Project

General

Profile

Bug #23030

osd: crash during recovery with assert(p != recovery_info.ss.clone_snap)and assert(recovery_info.oi.legacy_snaps.size())

Added by Paul Emmerich about 6 years ago. Updated almost 5 years ago.

Status:
Fix Under Review
Priority:
Normal
Assignee:
Category:
-
Target version:
-
% Done:

0%

Source:
Community (user)
Tags:
Backport:
Regression:
No
Severity:
2 - major
Reviewed:
Affected Versions:
ceph-qa-suite:
Component(RADOS):
Pull request ID:
Crash signature (v1):
Crash signature (v2):

Description

I've got some OSDs in an 5/3 EC pool crashing during recovery. The crash happens simultaneously on 5 to 10 OSDs, some OSDs are part of all crashes.

Unfortunately I can't get a 20/20 log at the moment because it happens too rarely and the log file is huge because there's a lot of backfilling going on in that cluster.

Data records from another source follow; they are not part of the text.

-- ==== Sys2Proof/Machine/Mac.lean ====
section
/-! DEFINITION. MAC arrays and accumulation (03_mac_arrays.md, 04_accumulation.md): the tile descriptor and its legality
(R98, R99), rates (R69 to R74), held load and swap (R76 to R78), feeding and issue (R79 to R82), pipeline and drain
(R83 to R86), masks (R90 to R92), gangs (R94 to R97), the adder tree (R105 to R107), chunk and promotion (R108 to R112),
entry states (R113 to R116), the output stage (R117 to R121), the NaN trap (R122 to R124), and the commands TILE_START,
STEP_ISSUE, HELD_SWAP, CHUNK_UPDATE, DRAIN, OUTPUT_ROW and OUTPUT_ROW_WRITE. -/

namespace Sys2Proof.Machine

/-! ### The tile descriptor -/

/-- A tile descriptor from its 64 bytes (R98). -/
def parseTile (bs : List Byte) : TileDesc :=
  let w (i : Nat) : Nat := fld bs (8 * i) 8
  { aFmt := bits (w 0) 63 60, bFmt := bits (w 0) 59 56, aScl := bits (w 0) 55 52, bScl := bits (w 0) 51 48
    outFmt := bits (w 0) 47 44, mpass := bits (w 0) 43 42, sat := bitAt (w 0) 41, blk16 := bitAt (w 0) 40
    elemsM1 := bits (w 0) 39 36, promo := bits (w 0) 35 32, gangW := bits (w 0) 31 30
    gangMode := bits (w 0) 29 29, holdMode := bits (w 0) 28 28, accBase := bits (w 0) 27 24
    cont := bitAt (w 0) 23, drain := bitAt (w 0) 22, shift := bits (w 0) 21 20, tailRows := bits (w 0) 19 16
    kSteps := bits (w 0) 15 0
    rowValid := bits (w 1) 63 48, maskSrc := bits (w 1) 47 46, maskFill := bitAt (w 1) 45, fuse := bits (w 1) 44 42
    outBase := bits (w 1) 41 21, feedBase := bits (w 1) 20 0
    feedMStride := bits (w 2) 41 21, feedKStride := bits (w 2) 20 0
    holdCStride := bits (w 3) 62 42, holdKStride := bits (w 3) 41 21, holdBase := bits (w 3) 20 0
    maskBase := bits (w 4) 62 42, outMStride := bits (w 4) 41 21, holdRStride := bits (w 4) 20 0
    bSclBase := bits (w 5) 62 42, aSclMStride := bits (w 5) 41 21, aSclBase := bits (w 5) 20 0
    tsAEn := bitAt (w 6) 22, tsBEn := bitAt (w 6) 21, bSclCStride := bits (w 6) 20 0
    tscaleA := BitVec.ofNat 32 (bits (w 7) 63 32), tscaleB := BitVec.ofNat 32 (bits (w 7) 31 0)
    reserved := !(bits (w 2) 63 42 == 0 && bits (w 3) 63 63 == 0 && bits (w 4) 63 63 == 0
      && bits (w 5) 63 63 == 0 && bits (w 6) 63 23 == 0) }

/-- E, output elements per cell (R73). -/
def tileE (d : TileDesc) : Nat := d.elemsM1 + 1

/-- n, accumulator entries per element (R99, R113). -/
def tileN (d : TileDesc) : Nat := if d.mpass = 3 then 2 else 1

/-- Passes over the reduction length (R67, R101). -/
def tilePasses (d : TileDesc) : Nat := Nat.max d.mpass 1

/-- Issue clocks per step of one element, doubled: 1 in the 4- and 6-bit class, else twice the clocks (R74). -/
def fmtRate (code : Nat) : Nat :=
  match code with
  | 0x1 => 32
  | 0x2 => 4
  | 0x3 => 4
  | 0x5 => 2
  | 0x6 => 2
  | 0xB => 2
  | _ => 1

/-- The rate class of a tile: the slower operand's, and the 16-bit class in multi-pass modes (R70, R74). -/
def tileRate (d : TileDesc) : Nat :=
  if d.mpass ≠ 0 then 4 else Nat.max (fmtRate d.aFmt) (fmtRate d.bFmt)

/-- step_clk of R101. -/
def stepClk (d : TileDesc) : Nat := cdiv (tileE d * tileRate d) 2

/-- Whether the elements meet block scales, and the block size (R60 to R62); 0 is unscaled. -/
def tileBlk (d : TileDesc) : Nat :=
  if d.aScl = 0 ∧ d.bScl = 0 then 0
  else if d.aScl = 0xD ∨ d.bScl = 0xD ∨ d.blk16 then 16 else 32

/-- Scale bytes of one segment: b of R79. -/
def sclBytes (d : TileDesc) : Nat := if tileBlk d = 16 then 2 else if tileBlk d = 32 then 1 else 0

/-- Bytes of one 32-element segment of a format. -/
def segBytes (code : Nat) : Nat := 4 * fmtBits code

/-- hold_clk of R76 and R101; 1 in shift mode (R78). -/
def holdClk (d : TileDesc) : Nat :=
  if d.shift ≠ 0 then 1
  else
    let s := if d.bScl = 0 then 0 else sclBytes d
    cdiv ((if d.holdMode = 0 then 64 else 1024) * (segBytes d.bFmt + s)) 512

/-- per_step of R101. -/
def perStep (d : TileDesc) : Nat := Nat.max (stepClk d) (holdClk d)

/-- Steps over all passes. -/
def tileSteps (d : TileDesc) : Nat := d.kSteps * tilePasses d

/-- Whether cell row `r` is fed for element `e` (R90). -/
def rowFed (d : TileDesc) (r e : Nat) : Bool :=
  bitAt d.rowValid r && (decide (e ≠ d.elemsM1) || decide (r < (if d.tailRows = 0 then 16 else d.tailRows)))

/-- Output rows that are fed, ascending. -/
def fedRows (d : TileDesc) : List Nat := (List.range (16 * tileE d)).filter (fun m => rowFed d (m % 16) (m / 16))

/-- Array operand formats (R43). -/
def isOperand (c : Nat) : Bool :=
  c == 1 || c == 2 || c == 3 || c == 5 || c == 6 || c == 7 || c == 8 || c == 9 || c == 0xB || c == 0xC

/-- Array output formats (R43). -/
def isOutput (c : Nat) : Bool := 1 ≤ c && c ≤ 0xC || c == 0xF

/-- Element formats of the native layout (R60). -/
def isNativeElem (c : Nat) : Bool := c == 5 || c == 7 || c == 8 || c == 9

/-- Element formats of the compatibility layout (R61). -/
def isCompatElem (c : Nat) : Bool := c == 5 || c == 6 || c == 7 || c == 8 || c == 9

/-- One operand's scale field against its element format (R60, R61). -/
def sclOk (fmt scl : Nat) : Bool :=
  scl == 0 || (scl == 0xD && isNativeElem fmt) || (scl == 0xE && isCompatElem fmt)

/-- Ends of the byte ranges that a tile reads or writes (R99): feed, output, hold, scales and mask. -/
def tileEnds (d : TileDesc) : List Nat :=
  let k := d.kSteps - 1
  let b := sclBytes d
  let mtop := maxN (fedRows d)
  let some_ := !(fedRows d).isEmpty
  (if some_ then [d.feedBase + mtop * d.feedMStride + k * d.feedKStride + segBytes d.aFmt] else [])
  ++ (if some_ && d.drain then [d.outBase + mtop * d.outMStride + packedBytes d.outFmt 64] else [])
  ++ (if d.shift ≠ 0 then [d.holdBase + (63 + k) * d.holdKStride + segBytes d.bFmt]
      else [d.holdBase + k * d.holdKStride + 63 * d.holdCStride
        + (if d.holdMode = 1 then 15 * d.holdRStride else 0) + segBytes d.bFmt])
  ++ (if d.aScl ≠ 0 ∧ some_ then [d.aSclBase + mtop * d.aSclMStride + k * b + b] else [])
  ++ (if d.bScl ≠ 0 then [d.bSclBase + 63 * d.bSclCStride + k * b + b] else [])
  ++ (if d.maskSrc = 1 ∧ some_ ∧ d.drain then [d.maskBase + mtop * 8 + 8] else [])

/-- Addresses and strides that must be multiples of 8 B (R99). -/
def tileAligned (d : TileDesc) : Bool :=
  ([d.outBase, d.feedBase, d.feedMStride, d.feedKStride, d.holdCStride, d.holdKStride, d.holdBase, d.maskBase
    , d.outMStride, d.bSclBase, d.aSclMStride, d.aSclBase, d.bSclCStride]
    ++ (if d.holdMode = 1 then [d.holdRStride] else [])).all (fun x => x % 8 == 0)

/-- Legality of a tile descriptor (R99), for a gang width code and a software space. -/
def tileLegal (d : TileDesc) (gangW : Nat) (space : Nat) : Bool :=
  let ne := tileN d * tileE d
  isOperand d.aFmt && isOperand d.bFmt && (isInt d.aFmt == isInt d.bFmt)
  && sclOk d.aFmt d.aScl && sclOk d.bFmt d.bScl
  && (d.aScl == 0 || d.bScl == 0 || d.aScl == d.bScl)
  && (!(d.aScl == 0xD || d.bScl == 0xD) || d.blk16)
  && (d.mpass == 0 || (d.aFmt == 1 && d.bFmt == 1))
  && isOutput d.outFmt
  && decide (1 ≤ d.promo) && decide (d.promo ≤ 8) && decide (1 ≤ d.kSteps)
  && decide (ne ≤ 16) && (d.accBase % ne == 0)
  && (d.gangW == gangW) && (d.shift == 0 || (d.holdMode == 0 && d.gangMode == 0))
  && tileAligned d && (tileEnds d).all (fun x => decide (x ≤ space))
  && decide (d.gangW ≠ 3) && decide (d.shift ≠ 3) && decide (d.maskSrc ≠ 3)
  && !d.reserved

/-- Entry numbers that a tile names (R113). The table of R99 lets ACC_BASE + n × E exceed 16; the numbers then wrap round modulo 16
(DESIGN CHOICE, notes/assumptions/58.md). -/
def tileEntries (d : TileDesc) : List Nat := (List.range (tileN d * tileE d)).map (fun i => (d.accBase + i) % 16)

/-- Bit set of some entry numbers. -/
def entMask (es : List Nat) : Nat := sumN (es.map (fun j => 2 ^ j))

/-- State of an entry number. -/
def entAt (u : ArrayUnit) (j : Nat) : EntState := u.ent[Fin.ofNat 16 j]

/-- Entry numbers set to one state. -/
def setEnts (u : ArrayUnit) (es : List Nat) (st : EntState) : ArrayUnit :=
  { u with ent := es.foldl (fun v j => v.set (Fin.ofNat 16 j) st) u.ent }

/-- The tile that holds an entry, with its E and n. -/
def holderOf (u : ArrayUnit) (j : Nat) : Option (Nat × Nat × Nat) := (u.entTile.find? (fun p => p.1 == j)).map (·.2)

/-- Whether a tile with CONT = 1 names exactly the range that the latest held tile holds, with the same E and n
(R115). -/
def contOk (u : ArrayUnit) (d : TileDesc) : Bool :=
  let es := tileEntries d
  match u.lastHeld with
  | none => false
  | some l =>
    es.all (fun j => entAt u j == .held && holderOf u j == some (l, tileE d, tileN d))
    && ((u.entTile.filter (fun p => p.2.1 == l)).all (fun p => es.contains p.1))

/-- Ownership of the entries a tile names (R115, R116): 0 legal, 1 DISCARD_HELD, 2 CONT_MISMATCH, 4 it waits for a
drain. -/
def ownKind (u : ArrayUnit) (d : TileDesc) : Nat :=
  let es := tileEntries d
  if es.any (fun j => entAt u j == .draining) then 4
  else if d.cont then (if contOk u d then 0 else 2)
  else if es.any (fun j => entAt u j == .held) then 1
  else 0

Here's one crash log filtered for the crashing thread:

 -1653> 2018-02-16 15:29:20.784840 7fdd15a51700  5 write_log_and_missing with: dirty_to: 0'0, dirty_from: 4294967295'18446744073709551615, writeout_from: 4294967295'18446744073709551615, trimmed: , trimmed_dups: , clear_divergent_priors: 0
 -1552> 2018-02-16 15:29:24.051448 7fdd15a51700  5 write_log_and_missing with: dirty_to: 0'0, dirty_from: 4294967295'18446744073709551615, writeout_from: 4294967295'18446744073709551615, trimmed: , trimmed_dups: , clear_divergent_priors: 0
 -1508> 2018-02-16 15:29:25.186091 7fdd15a51700  5 write_log_and_missing with: dirty_to: 0'0, dirty_from: 4294967295'18446744073709551615, writeout_from: 4294967295'18446744073709551615, trimmed: , trimmed_dups: , clear_divergent_priors: 0
(removed some lines with write_log_and_missing)
  -871> 2018-02-16 15:30:53.332108 7fdd15a51700  5 write_log_and_missing with: dirty_to: 0'0, dirty_from: 4294967295'18446744073709551615, writeout_from: 4294967295'18446744073709551615, trimmed: , trimmed_dups: , clear_divergent_priors: 0
     0> 2018-02-16 15:31:20.992155 7fdd15a51700 -1 /home/jenkins-build/build/workspace/ceph-build/ARCH/x86_64/AVAILABLE_ARCH/x86_64/AVAILABLE_DIST/centos7/DIST/centos7/MACHINE_SIZE/huge/release/12.2.2/rpm/el7/BUILD/ceph-12.2.2/src/osd/PrimaryLogPG.cc: In function 'virtual void PrimaryLogPG::on_local_recover(const hobject_t&, const ObjectRecoveryInfo&, ObjectContextRef, bool, ObjectStore::Transaction*)' thread 7fdd15a51700 time 2018-02-16 15:31:20.987932
/home/jenkins-build/build/workspace/ceph-build/ARCH/x86_64/AVAILABLE_ARCH/x86_64/AVAILABLE_DIST/centos7/DIST/centos7/MACHINE_SIZE/huge/release/12.2.2/rpm/el7/BUILD/ceph-12.2.2/src/osd/PrimaryLogPG.cc: 358: FAILED assert(p != recovery_info.ss.clone_snaps.end())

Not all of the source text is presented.